We loved dancing at Green Space –relishing the smooth wooden floor to turn and glide on, the emotionally framing lights, the palpable silence that made room for the rhythms of the piece. Find Me in Here was meant to be seen in these intimate surroundings, meant to be casual and formal all at once. Taking it out to the parks was educationally disorienting –but also a thrill because for all that was missing in the “normal” of dance’s* context, I think viewers still found moments that drew them in with the same rapt focus, that saw the dance standing on its own two feet in the noise and bustle of public life. Wherever and however it’s meant to be seen as a production, the dance can convey wonders regardless of setting.

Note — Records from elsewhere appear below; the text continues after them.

-- ==== Sys2Proof/Tests/Slice0.lean ====
section
/-! SUPPORT. Tests: small steps on small states, each check of WellFormed on an ill-formed command, and for each statement states
and operands that meet its premises together. -/

open Sys2Proof Sys2Proof.Machine

namespace Sys2Proof.Tests

-- One test at a time: each is checked on a stack of its own, and many at once need more memory than one.
set_option Elab.async false

/-- A device that is on and ready, every other register at its reset value. -/
def tOn : State :=
  ({ State.reset with boot := { Boot.off with on := true, perst := true } } : State).setFlag F.bootStatus_ready 0 true

/-- A FIRST entry by its operand fields (02 Table 2.2). -/
def tEntry (p0 l0 l1 p1 : Nat) : List Byte :=
  zeros 20 ++ natLE 4 p0 ++ zeros 24 ++ natLE 4 l0 ++ natLE 4 l1 ++ natLE 8 p1

/-- A fetched job of slice 0, queue 0, of one entry. -/
def tJob (id op : Nat) (first : List Byte) : Job :=
  { id := id, slice := 0, queue := 0, gen := 0, index := 0,
    hdr := ⟨op, 5, 0, false, 0, false, false, false, false, false, 0, none, false⟩, epoch := 7, entries := [first],
    lastFetched := true, started := false, awaits := [], counter := none, delay := none, ntasks := none, created := 0,
    outc := none, pnr := false, hostWrote := false, flushing := false, flushed := false, evReserved := false, evHeld := false,
    txn := none, txns := [], pipe := none, rows := [], sumHi := 0, sumLo := 0, progress := 0 }

/-- A device with jobs in its job table. -/
def tJobs (js : List Job) : State := { tOn with fan := { tOn.fan with jobs := js } }

/-- The state with one job of an opcode. -/
def tOne (op p0 l0 l1 p1 : Nat) : State := tJobs [tJob 1 op (tEntry p0 l0 l1 p1)]

/-- The next state of an outcome. -/
def tNext (o : Out) : State := match o with
  | .next t => t
  | .fault _ => State.reset
  | .refused _ => State.reset

theorem witness_StepRunsFront : ({ tOn with pending := [.replayDone, .sealDurable] } : State).pending = .replayDone :: [.sealDurable] := rfl

theorem witness_EmptyQueueStep :
    (State.reset.pending = [] ∧ State.reset.boot.on = false) ∧
    (tOn.pending = [] ∧ tOn.boot.on = true ∧ tOn.boot.running = []) ∧
    (∃ s : State, s.pending = [] ∧ s.boot.on = true ∧ s.boot.running = [0x0A] ∧ bootWaits s = true) ∧
    ∃ s : State, s.pending = [] ∧ s.boot.on = true ∧ s.boot.running ≠ [] ∧ bootWaits s = false :=
  ⟨by decide, by decide, ⟨{ tOn with boot := { tOn.boot with running := [0x0A], perst := false } }, by decide⟩,
    ⟨{ tOn with boot := { tOn.boot with running := [0x01] } }, by decide⟩⟩

/-- State.reset meets the invariants' premises, and steps. -/
theorem witness_StepKeepsInvariants : State.reset.canon ∧ State.reset.otpFresh ∧ State.reset.barLegal ∧ State.reset.calm ∧
    step State.reset = .next State.reset :=
  ⟨by unfold State.canon; decide, fun o h => (by cases h), by unfold State.barLegal; decide, by decide, rfl⟩

/-- An OTP word not all zeros, and a programming in progress at another. -/
theorem witness_StepKeepsOtpWords : ∃ s : State, s.canon ∧ s.otpFresh ∧ s.otpAt 0 ≠ 0 ∧ s.otpOp = some ⟨0, 1, 5⟩ :=
  ⟨{ tOn with otp := [(0, 3)], otpOp := some ⟨0, 1, 5⟩ }, by unfold State.canon; decide,
    fun o h => by cases h; decide, by decide, rfl⟩

theorem witness_SettledStatesOweNothing : tOn.calm ∧ tOn.canon := by unfold State.canon; decide

theorem witness_NopAndFenceEnd :
    (tOne 1 0 0 0 0).calm ∧ (startJob (tOne 1 0 0 0 0) 1 1).isSome = true ∧ (startJob (tOne 2 0 0 0 0) 1 2).isSome = true ∧
    startJob (tOne 1 0 0 0 0) 2 1 = none ∧ startJob (tJobs [{ tJob 1 2 [] with awaits := [0] }]) 1 2 = none := by decide

theorem witness_OutcomeIsFixedOnce :
    (tOne 1 0 0 0 0).job 1 = some (tJob 1 1 (tEntry 0 0 0 0)) ∧ (tJob 1 1 (tEntry 0 0 0 0)).outc = none ∧
    (tJobs [{ tJob 1 1 [] with outc := some ⟨0x20, 0, 0⟩ }]).job 1 = some { tJob 1 1 [] with outc := some ⟨0x20, 0, 0⟩ } := by decide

Wonders, questions, moments of pause, confusion, delight, disgust –the same range of emotions, albeit easier to spend time with in the concert setting, are available anywhere. At least, so it seemed with Find Me in Here.
*I use the term “dance” here in a very limited capacity, not intending to encompass all its diverse forms and understandings, barely even referring to all of concert dance, mostly just meaning to discuss my own work.